I used to run the global support centers for a large software vendor. Self-help and self- education for users at that time were limited. There was either a user manual that walks end-users thru step by step scenarios or “online” help. The online support was simplistic, where “how to use” content was delivered in the context of the GUI screen to the end-user. In addition, there may have been education courses/workshops to teach the proper/prevalent use cases. These are all generally very heavy in implementation and usage, taking time from the developers of the technology to cast themselves in the mindset of the end-user (to develop content) and also time-consuming for the end-user to either read or attend sessions. It was not always productive or valuable.

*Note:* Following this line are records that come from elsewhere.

-- ==== Sys2Proof/Machine/Mirror.lean ====
section
/-! DEFINITION. The State Mirror: what each of its words holds, the latch of a 64-bit item's high word, and
STATE_SNAPSHOT (spec/16_state_resets_persistence.md R403 to R408, Tables 16-1 to 16-3). A quotient in a word is
rounded to the nearest unit unless its rule rounds otherwise (log entry 12). -/
namespace Sys2Proof.Machine

/-- A signed item in a 32-bit word (R404). -/
def wordOf (z : Int) : Nat := unsignedOf 32 z

/-- A temperature in 2^-32 °C, or K, as a word in 0.1 °C. -/
def tenths (z : Int) : Nat := wordOf (roundDiv (z * 10) (2 ^ 32))

/-- The latest result of a converter in its physical unit, one thousandth of the unit of its full scale's quantity. -/
def Dev.milli (d : Dev) (n : Option Nat) : Nat := wordOf (roundDiv (d.latest n * d.scaleOf n) 32768)

/-- The generation of a Rule Book copy, or 0 when invalid (Table 16-2). -/
def Dev.shownGen (d : Dev) (k : Nat) : Nat := if d.copyValid k then (d.book.copy k).gen else 0

/-- The live configuration differs from the image last loaded or committed (R412). -/
def Dev.dirty (d : Dev) : Bool := d.cfg != d.book.loaded

/-- 32-bit words of the summary (Table 16-2), by offset within it. -/
def Dev.summary32 (d : Dev) (o : Nat) : Nat :=
  if o = 0x10 then d.startCount % 2 ^ 32
  else if o = 0x14 then place 0 4 d.core.startKind + place 8 4 d.ka.cause
  else if o = 0x20 then place 0 2 d.book.source + place 8 1 (flag d.dirty)
  else if o = 0x24 then d.shownGen 0
  else if o = 0x28 then d.shownGen 1
  else if o = 0x2C then SYS_PATTERN.pattern d
  else if o = 0x30 then roundDivN ((d.hkCode 68).getD 0 * 1250) 65536
  else if o = 0x34 then wordOf d.house.junction
  else if o = 0x38 then d.fuse.lifecycle
  else 0

/-- 64-bit items of the summary. -/
def Dev.summary64 (d : Dev) (o : Nat) : Option Nat :=
  if o = 0x00 then some d.now
  else if o = 0x08 then some d.ka.calWord
  else if o = 0x18 then some d.ka.calDown
  else none

/-- 64-bit items of a group's region (Table 16-3). -/
def Dev.group64 (d : Dev) (g o : Nat) : Option Nat :=
  let x := d.group g
  if o < 0x80 then
    let c := x.chan (o / 0x20)
    if o % 0x20 = 0x00 then some (unsignedOf 64 c.r)
    else if o % 0x20 = 0x08 then some (unsignedOf 64 c.t)
    else if o % 0x20 = 0x18 then some (unsignedOf 64 c.u)
    else none
  else if o = 0x80 then some (unsignedOf 64 x.y1)
  else if o = 0xB8 then some (unsignedOf 64 x.model.vhat)
  else if o = 0xC0 then some (unsignedOf 64 x.model.iload)
  else if o = 0xC8 then some (unsignedOf 64 x.model.rhoV)
  else none

/-- The switching frequency split in force for a group: live while it runs, else as configured. -/
def Dev.liveSplit (d : Dev) (g : Nat) : Nat × Nat :=
  if (d.group g).state.stopped then (PTU_GRP_TIM.spp d g, PTU_GRP_TIM.pps d g)
  else ((d.group g).rate.spp, (d.group g).rate.pps)

/-- 32-bit words of a group's region (Table 16-3). -/
def Dev.group32 (d : Dev) (g o : Nat) : Nat :=
  let x := d.group g
  if o < 0x80 then if o % 0x20 = 0x10 then (x.chan (o / 0x20)).s % 2 ^ 32 else 0
  else if o = 0x88 then x.applied
  else if o = 0x8C then wordOf x.trim
  else if o = 0x90 then
    place 0 2 x.winner + place 2 1 (flag x.clampHi) + place 3 1 (flag x.clampLo) + place 4 1 (flag x.floor)
    + place 8 3 x.state.code
  else if o = 0x94 then (shiftRound x.dpb 4).toNat
  else if 0x98 ≤ o ∧ o < 0xA8 ∧ o % 4 = 0 then (x.chan ((o - 0x98) / 4)).wins % 2 ^ 32
  else if o = 0xA8 then x.watch.satCount % 2 ^ 32
  else if o = 0xAC then d.kappa g
  else if o = 0xB0 then x.model.steps % 2 ^ 32
  else if o = 0xB4 then x.watch.skipped % 2 ^ 32
  else if o = 0xD0 then d.livePeriod g
  else if o = 0xD4 then place 0 5 (d.liveSplit g).1 + place 8 7 (d.liveSplit g).2
  else if o = 0xD8 then x.stopCeil / 40000
  else 0

/-- 64-bit items of a leg's region: the model of its phase, held at the lower leg. -/
def Dev.leg64 (d : Dev) (k o : Nat) : Option Nat :=
  let m := (d.leg k).model
  if o = 0x00 then some (unsignedOf 64 m.ihat)
  else if o = 0x08 then some (unsignedOf 64 m.pred)
  else if o = 0x10 then some (unsignedOf 64 m.rho)
  else if o = 0x18 then some (unsignedOf 64 m.delta)
  else none

/-- 32-bit words of a leg's region. -/
def Dev.leg32 (d : Dev) (k o off : Nat) : Nat :=
  let l := d.leg k
  if o = 0x20 then l.offset
  else if o = 0x24 then
    match d.groupOfLeg k with
    | some g => if (d.group g).state.stopped then d.configuredPeriod g else (d.group g).rate.switchPeriod
    | none => 0
  else if o = 0x28 then l.skipped % 2 ^ 32
  else if o = 0x2C then
    match d.groupOfLeg k with
    | some g => if l.state = .joining then d.joinCeiling g k % 2 ^ 32 else Config.idleItem off % 2 ^ 32
    | none => Config.idleItem off % 2 ^ 32
  else if o = 0x30 then l.cycles % 2 ^ 32
  else 0

/-- Words of a SAR converter. -/
def Dev.sar32 (d : Dev) (n o : Nat) : Nat :=
  let x := d.sar n
  if o = 0x00 then place 0 16 (unsignedOf 16 x.result) + place 16 1 (flag x.exceeds)
  else if o = 0x04 then wordOf x.filtered
  else if o = 0x08 then x.overCnt % 2 ^ 32
  else if o = 0x0C then x.failCnt % 2 ^ 32
  else if o = 0x10 then wordOf x.offset
  else if o = 0x14 then x.gain
  else 0

/-- The slope of R216 over the last eight results of V_in, in mV/ms. -/
def Dev.slope (d : Dev) (f off : Nat) : Nat :=
  match (d.feed f).vins.head?, (d.feed f).vins[8]?, d.feedCur f with
  | some v0, some v8, some n =>
    wordOf (roundDiv ((v0 - v8) * (d.scaleOf (d.feedVin f) : Int) * ticksPerMs) (32768 * 8 * (d.resultPeriod n : Int)))
  | _, _, _ => Config.idleItem off % 2 ^ 32

/-- Words of a feed. -/
def Dev.feed32 (d : Dev) (f o off : Nat) : Nat :=
  let x := d.feed f
  if o = 0x00 then tenths x.tj
  else if o = 0x04 then tenths x.d1
  else if o = 0x08 then tenths x.d2
  else if o = 0x0C then wordOf ((d.supplier f).elim 0 (fun g => (d.group g).trim))
  else if o = 0x10 then d.holdMs x.hold
  else if o = 0x14 then d.slope f off
  else if o = 0x18 then d.milli (d.feedCur f)
  else if o = 0x1C then d.milli (d.feedVin f)
  else if o = 0x20 then d.milli (d.feedVout f)
  else 0

/-- Words of a branch. -/
def Dev.branch32 (d : Dev) (n o off : Nat) : Nat :=
  let x := d.branch n
  if o = 0x00 then tenths x.t1
  else if o = 0x04 then tenths x.t2
  else if o = 0x08 then tenths x.t3
  else if o = 0x0C then roundDivN x.p (2 ^ 32 * 1000000) % 2 ^ 32
  else if o = 0x10 then d.holdMs x.hold
  else if o = 0x14 then
    if x.state = .limiting then held 0xFFFFFFFF ((d.now - x.limFrom) / ticksPerUs) else Config.idleItem off % 2 ^ 32
  else if o = 0x18 then x.limits % 2 ^ 32
  else if o = 0x1C then roundDivN (d.branchI n) 65536
  else if o = 0x20 then roundDivN (d.branchV n) 65536
  else 0

/-- The time to empty of R249, in seconds: q in mAh is 3,600 mA·s each. -/
def Dev.timeToEmpty (d : Dev) (s : Nat) : Nat :=
  let i := d.strI s
  if i ≤ 0 then 0xFFFFFFFF
  else held 0xFFFFFFFE ((max (d.str s).est.q 0 * 3600 * 32768) / (chargeUnit * i)).toNat

/-- Words of a string. -/
def Dev.string32 (d : Dev) (s o : Nat) : Nat :=
  let x := d.str s
  let e := x.est
  let floor := BSM_STR_EST.floor d s
  if o = 0x00 then wordOf (inMah e.q)
  else if o = 0x04 then wordOf (inMah e.c)
  else if o = 0x08 then wordOf e.uMah
  else if o = 0x0C then wordOf e.unc
  else if o = 0x10 then wordOf (roundDiv (e.e * 10000) (2 ^ 40))
  else if o = 0x14 then wordOf (e.lo floor)
  else if o = 0x18 then wordOf (e.shown floor)
  else if o = 0x1C then d.anchorAge e % 2 ^ 32
  else if o = 0x20 then d.timeToEmpty s
  else if o = 0x24 then x.limit % 2 ^ 32
  else if o = 0x28 then x.closes % 2 ^ 32
  else if o = 0x2C then x.breaks % 2 ^ 32
  else if o = 0x30 then flag e.used + 2 * flag e.stale + 4 * flag e.span
  else 0

/-- Words of a rail. -/
def Dev.rail32 (d : Dev) (n o : Nat) : Nat :=
  let x := d.rail n
  if o = 0x00 then x.status
  else if o = 0x04 then wordOf x.vin
  else if o = 0x08 then wordOf x.vout
  else if o = 0x0C then wordOf x.iout
  else if o = 0x10 then wordOf x.temp
  else if o = 0x14 then x.version
  else 0

/-- Words of a Token Office slot. -/
def Dev.slot32 (d : Dev) (i o : Nat) : Nat :=
  let x := d.slot i
  let st := match x.state with
    | .empty => 0
    | .waiting => 1
    | .holding => 2
  if o = 0x00 then place 0 2 st + place 8 2 x.rank
  else if o = 0x04 then x.surge
  else if o = 0x08 then place 0 10 x.gate + place 10 12 x.core + place 22 4 x.mram + place 26 1 x.prog
  else if o = 0x0C then x.arrival % 2 ^ 32
  else 0

/-- 32-bit words of the Background Engines. The highest write count as a fraction is rounded down (DESIGN CHOICE, log
entry 125). -/
def Dev.engine32 (d : Dev) (o : Nat) : Nat :=
  if o = 0x00 then d.bge.uncounted % 2 ^ 32
  else if o = 0x04 then held 0xFFFFFFFF (d.bge.highest * 65536 / 10000000000)
  else if o = 0x08 then d.bge.spares
  else if 0x10 ≤ o ∧ o < 0x30 ∧ o % 4 = 0 then (fileGet d.bge.streams ((o - 0x10) / 4) default).drops % 2 ^ 32
  else 0

/-- The interval in use of a coulomb converter, in ms. -/
def Coulomb.ms (x : Coulomb) : Nat := intervalMs x.ivl

/-- The 64-bit item that occupies the aligned 8 bytes at BAR2 offset `a`, if one does (Tables 16-1 to 16-3). -/
def Dev.wide (d : Dev) (a : Nat) : Option Nat :=
  if 0x09000 ≤ a ∧ a < 0x09040 then d.summary64 (a - 0x09000)
  else if 0x0A000 ≤ a ∧ a < 0x0B000 then d.group64 ((a - 0x0A000) / 0x100) ((a - 0x0A000) % 0x100)
  else if 0x0B000 ≤ a ∧ a < 0x0B600 then d.leg64 ((a - 0x0B000) / 0x40) ((a - 0x0B000) % 0x40)
  else if 0x0C800 ≤ a ∧ a < 0x0C840 ∧ a % 0x10 = 8 then some ((fileGet d.ccs ((a - 0x0C800) / 0x10) default).count % 2 ^ 64)
  else if 0x12030 ≤ a ∧ a < 0x12050 then some (fileGet d.bge.sweptAt ((a - 0x12030) / 8) 0 % 2 ^ 64)
  else if a = 0x13008 then some (d.tr.flushed % 2 ^ 64)
  else none

/-- The 32-bit item at BAR2 offset `a` (Table 16-1); 0 where no region lies (R403). -/
def Dev.narrow (d : Dev) (a : Nat) : Nat :=
  if a < 0x01000 then 0
  else if a < 0x09000 then d.readReg (a - 0x01000)
  else if a < 0x09040 then d.summary32 (a - 0x09000)
  else if a < 0x09100 then 0
  else if a < 0x09130 then
    if a % 8 = 0 then
      place 0 16 (fileGet d.core.pace ((a - 0x09100) / 8) 0) + place 16 8 (fileGet d.core.busy ((a - 0x09100) / 8) 0)
    else 0
  else if a = 0x09130 then d.core.aggregate
  else if a = 0x09134 then d.core.lowest.getD 0
  else if a < 0x0A000 then 0
  else if a < 0x0B000 then d.group32 ((a - 0x0A000) / 0x100) ((a - 0x0A000) % 0x100)
  else if a < 0x0B600 then d.leg32 ((a - 0x0B000) / 0x40) ((a - 0x0B000) % 0x40) a
  else if a < 0x0C000 then 0
  else if a < 0x0C600 then d.sar32 ((a - 0x0C000) / 0x20) ((a - 0x0C000) % 0x20)
  else if a < 0x0C800 then 0
  else if a < 0x0C840 then
    let x := fileGet d.ccs ((a - 0x0C800) / 0x10) default
    if a % 0x10 = 0 then wordOf x.result else if a % 0x10 = 4 then x.ms else 0
  else if 0x0C900 ≤ a ∧ a < 0x0CA80 then (d.hkCode ((a - 0x0C900) / 4)).getD 0
  else if 0x0CB00 ≤ a ∧ a < 0x0CB20 then wordOf ((fileGet d.house.therm ((a - 0x0CB00) / 4) none).getD 0)
  else if 0x0D000 ≤ a ∧ a < 0x0D200 then d.feed32 ((a - 0x0D000) / 0x80) ((a - 0x0D000) % 0x80) a
  else if 0x0D400 ≤ a ∧ a < 0x0E000 then d.branch32 ((a - 0x0D400) / 0x80) ((a - 0x0D400) % 0x80) a
  else if 0x0E000 ≤ a ∧ a < 0x0E080 then
    let x := fileGet d.banks ((a - 0x0E000) / 0x20) default
    if a % 0x20 = 0 then wordOf x.sum else if a % 0x20 = 4 then x.total % 2 ^ 32 else 0
  else if 0x0E100 ≤ a ∧ a < 0x0E500 then d.string32 ((a - 0x0E100) / 0x100) ((a - 0x0E100) % 0x100)
  else if a = 0x0E500 then wordOf (roundDiv d.shelfSum 32768)
  else if 0x0F000 ≤ a ∧ a < 0x0F400 then d.rail32 ((a - 0x0F000) / 0x40) ((a - 0x0F000) % 0x40)
  else if 0x10000 ≤ a ∧ a < 0x104F0 then d.slot32 ((a - 0x10000) / 0x10) ((a - 0x10000) % 0x10)
  else if 0x12000 ≤ a ∧ a < 0x12030 then d.engine32 (a - 0x12000)
  else if a = 0x13000 then d.tr.dropped % 2 ^ 32
  else 0

/-- The 32-bit word at an aligned BAR2 offset of the State Mirror. -/
def Dev.mirror (d : Dev) (a : Nat) : Nat :=
  match d.wide (a / 8 * 8) with
  | some v => v / 2 ^ (8 * (a % 8)) % 2 ^ 32
  | none => d.narrow a

/-- The four bytes of one word of the State Mirror. -/
def Dev.mirrorBytes (d : Dev) (a : Nat) : Nat → List Byte
  | 0 => []
  | n + 1 => leBytes (d.mirror a) 4 ++ d.mirrorBytes (a + 4) n

/-- A 4-byte read of the word at BAR2 offset `a` by the host (R406): the low word of a 64-bit item latches the high word for
its next read of that word, which takes the latched one. -/
def Dev.mirrorRead (d : Dev) (a : Nat) : Nat × Dev :=
  if a % 8 = 0 ∧ (d.wide a).isSome then
    (d.mirror a, { d with hqi := { d.hqi with latchAt := a + 4, latchHi := d.mirror (a + 4) } })
  else if a = d.hqi.latchAt then (d.hqi.latchHi, { d with hqi := { d.hqi with latchAt := 0 } })
  else (d.mirror a, d)

/-- MIRROR_LOW_WORD_READ: a 4-byte read of the low word of a 64-bit item (R406). `word` counts 32-bit words from BAR2
0x01000; the read of a word that is no low word of a 64-bit item returns it, or the latched high word where it is the
latched one. -/
def mirrorLowWordRead (word : Fin 0x3FC00) (d : Dev) : Dev :=
  if !d.coreRuns then d
  else
    let r := d.mirrorRead (0x01000 + 4 * word.val)
    r.2.emit (.readData r.1)

/-- STATE_SNAPSHOT (R407, R408). -/
def specStateSnapshot : OpSpec where
  code := 0x01
  cls := clsDevice
  count := 1
  stdOk := true
  expOk := false
  total := fun _ _ => 1
  inWithdrawn := true
  inSlw := fun _ => true
  params := fun c _ =>
    let a := c.num 20 4
    let n := c.num 24 4
    0x01000 ≤ a && a ≤ 0xFFFF8 && a % 8 == 0 && n % 8 == 0 && a + n ≤ 0x100000 && n ≤ c.length.toNat
  begin := fun c d =>
    (d.toBuffer c.desc (d.mirrorBytes (c.desc.num 20 4) (c.desc.num 24 4 / 4))).commitAll c.fetch stDone
      [d.now % 2 ^ 32, d.now / 2 ^ 32]

end Sys2Proof.Machine
end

Fast forward to 2020, where AI is transforming the world– including service and support management, where AI can deliver an intelligent mediation element. By leveraging the knowledge mentioned previously, AI can provide a common pattern context in an evolving vocabulary, intent, and content framework. This allows the disambiguation of available content between the service provider and the service consumer to get the right answer at the right time.
ET Bureau: What value do you see AI adding to the process of service automation? What could be the biggest challenges to watch out for in the adaption of automated services?
The simple value of leveraging AI with service automation is getting the right answer or action at the right time. There are many areas in our daily support and service interactions where we can speed up responses and automate them. From simple actions like password resets to more complicated and more enduring interactions in a business like an HR request for benefits information or time off.
I believe a key challenge to the adaption of more automation will be around “trust”. This applies to the organization implementing the technology as well as from the end-user. It is important to trust the process and trust that the relevant knowledge is served up. An auditable virtual agent should allow automated services to be reviewed and validated periodically. An administrator can review a dashboard to view how things are presented, what was done, and if it was successful, etc. As we increase expectations around response times and service excellence, just as with human labor, trust is an essential threshold for digital labor solutions to excel.